Different kinds of Hypothesis and reasons behind why some people may have High LDL yet healthy without any metabolic diseases. Many experts claim that a higher LDL may not be detrimental to health rather more useful, provided our “Triglycerides are low and HDL is High”.
Reputed International Medical Associations and many recent scientific studies determined that there is no clear link between Cardiovascular diseases and high Cholesterol levels.
LDL cholesterol is not bad. HDL is not cholesterol and neither is LDL. “High” and “low” refer to the relative proportion of protein to fat in the bundle. HDL stands for High Density Lipoprotein. LDL stands for Low Density Lipoprotein. (There are three other lipoproteins; chylomicrons, VLDL and IDL) Cholesterol and fat are not water-soluble so they need to be carried around the body in something to do their vital work. The carriers of such substances are called lipoproteins.
Lipoproteins:
Lipoproteins travel round the bloodstream and act as transporters. So LDL and HDL are carriers of cholesterol, as well as triglycerides and phospholipids and proteins. LDL is the carrier of fresh cholesterol and HDL is the carrier of recycled cholesterol.
Almost all the cholesterol in your body does not come from the food- it comes from your own body. Nearly all the cells make cholesterol and majority of it is manufactured in Liver. Your body makes 3000 mg of cholesterol every day. 50% of your cell membranes are made from cholesterol. When you eat more cholesterol, your body makes less, when you eat less, your body makes more.
- LDL is not cholesterol. Low density lipoprotein is a protein that shuttles cholesterol and triglycerides.
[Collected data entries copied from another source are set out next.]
-- ==== Sys2Proof/Machine/Ops.lean ====
section
/-! DEFINITION. The shared operations over memory and registers, the random source, taking an error (R141) and
returning from one (R135). -/

namespace Sys2Proof.Machine

/-- What executing a command or a host event answers. -/
abbrev Result := Host.Outcome State Fault Refusal

/-! Memory (20_memory.md). -/

/-- The byte written at `a` since the last hard reset, if any. -/
def Memory.read : Memory → Nat → Option Byte
  | [], _ => none
  | (k, b) :: m, a => if a = k then some b else Memory.read m a

/-- Write one byte, keeping the addresses strictly rising. -/
def Memory.write : Memory → Nat → Byte → Memory
  | [], a, b => [(a, b)]
  | (k, c) :: m, a, b =>
    if a < k then (a, b) :: (k, c) :: m
    else if a = k then (a, b) :: m
    else (k, c) :: Memory.write m a b

/-- Write a run of bytes, in ascending address order (R33, R36). -/
def Memory.writeBytes : Memory → Nat → Bytes → Memory
  | m, _, [] => m
  | m, a, b :: s => Memory.writeBytes (m.write a b) (a + 1) s

/-- `MEM[a]`: the byte written there, or what the hard reset left, any value (R23, R29; log entry 1). -/
def memByte (s : State) (a : Nat) : Byte :=
  match s.mem.read a with
  | some b => b
  | none => Config.powerOnByte s.launch a

/-- `MemRead(addr, n)` (R32). The command rules test `addr + n ≤ MSIZE` before they call it. -/
def memRead (s : State) (addr n : Nat) : Bytes := (List.range n).map (fun j => memByte s (addr + j))

/-- `MemWrite(addr, n, bytes)` with `n = len(bytes)` (R33). Tested before like `memRead`. -/
def memWrite (s : State) (addr : Nat) (bytes : Bytes) : State :=
  { s with mem := s.mem.writeBytes addr bytes }

/-! Registers (10_state.md). -/

/-- `V[i]` (R7, R11). -/
def readV (s : State) (i : VReg) : Bytes := s.v[i.val]

/-- `V[i] <- x` (R7, R11). -/
def writeV (s : State) (i : VReg) (x : Bytes) : State := { s with v := s.v.set i.val x }

/-- `B`, the block size in bytes (R4, R15). -/
def blockBytes (cfg : Cfg) : Nat :=
  match cfg.ftype with
  | .classic => 2 * cfg.klen.toNat
  | .variant1 => 4 * cfg.klen.toNat

/-- `BBITS`, the block size in bits (R15, R93). -/
def blockBits (cfg : Cfg) : Nat := 8 * blockBytes cfg

/-! The random source (R24). -/

/-- The `n` bytes a draw gives when `start` bytes have been drawn before: free values (log entry 2). -/
def randBytes (start n : Nat) : Bytes := (List.range n).map (fun j => Config.randByte (start + j))

/-- `Rand(n)`: the bytes, and the state in which they have been drawn (R24, R85). -/
def rand (s : State) (n : Nat) : Bytes × State := (randBytes s.draws n, { s with draws := s.draws + n })

/-! Errors (60_exceptions.md). -/

/-- `raise K` during the command word `cw`: `ERR` and `ECW` are written and nothing else (R141). A meaning gives as `cw`
the word its command encodes to (DEDUCED, log entry 7). -/
def raise (k : ErrKind) (cw : Word) (s : State) : Result := .next { s with err := some k, ecw := cw }

/-- The return from an error: `ERR <- 0`, `ECW <- 0` and nothing else (R135, R147). -/
def clearError (s : State) : State := { s with err := none, ecw := 0 }

/-- Step 3 of R55 for a command that needs `CFG.READY = 1`. -/
def whenReady (cw : Word) (s : State) (k : Result) : Result :=
  if s.cfg.ready then k else raise .badState cw s

/-- Step 3 of R55 for a command that needs `CFG.READY = 0`. -/
def whenUnready (cw : Word) (s : State) (k : Result) : Result :=
  if s.cfg.ready then raise .badState cw s else k

/-- The engine's registers as after reset, `MEM` as it is (R29, column "after `SRST`"; R136). The host's side and the
counters of the free values are not the engine's and stay. -/
def resetRegisters (s : State) : State :=
  { State.reset with
    mem := s.mem, pending := s.pending, answers := s.answers, launch := s.launch, draws := s.draws }

/-- A hard reset: the registers as after reset and `MEM` unspecified, a new free image (R29, R160). The host's side
stays (DESIGN CHOICE, log entry 9). -/
def hardReset (s : State) : State := { resetRegisters s with mem := [], launch := s.launch + 1 }

end Sys2Proof.Machine
end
- LDL is the carrier that transports cholesterol from the liver to the vessels and cells.
- HDL (High Density Lipoprotein) transports the cholesterol from the arteries back to the liver.
Uses of Cholesterol are:
- Allows cell permeability – allowing electrolytes to travel in and out of the cell
- Protects the cell against microbes
- Needed to make bile
- Needed to make fat soluble vitamins – A, D, E, K1, K2
- Needed to make adrenal hormones like cortisol
- Needed to make sex hormones like estrogen and testosterone
- Your immune system needs cholesterol to function
- Needed to combat the negative effects of bacterial toxins
- Helps inhibit the damage from microbes
- Acts as a band-aid to help in the healing of the endothelium layer
There are 2 types of LDL
- Type A (large buoyant) – Normal, not involved in damage repair. Could last 2 days in the body.
- Type B (small dense) – These are small, they can enter the damaged wall of the artery and are involved in the clotting and plaquing. Could last 5 days in the body.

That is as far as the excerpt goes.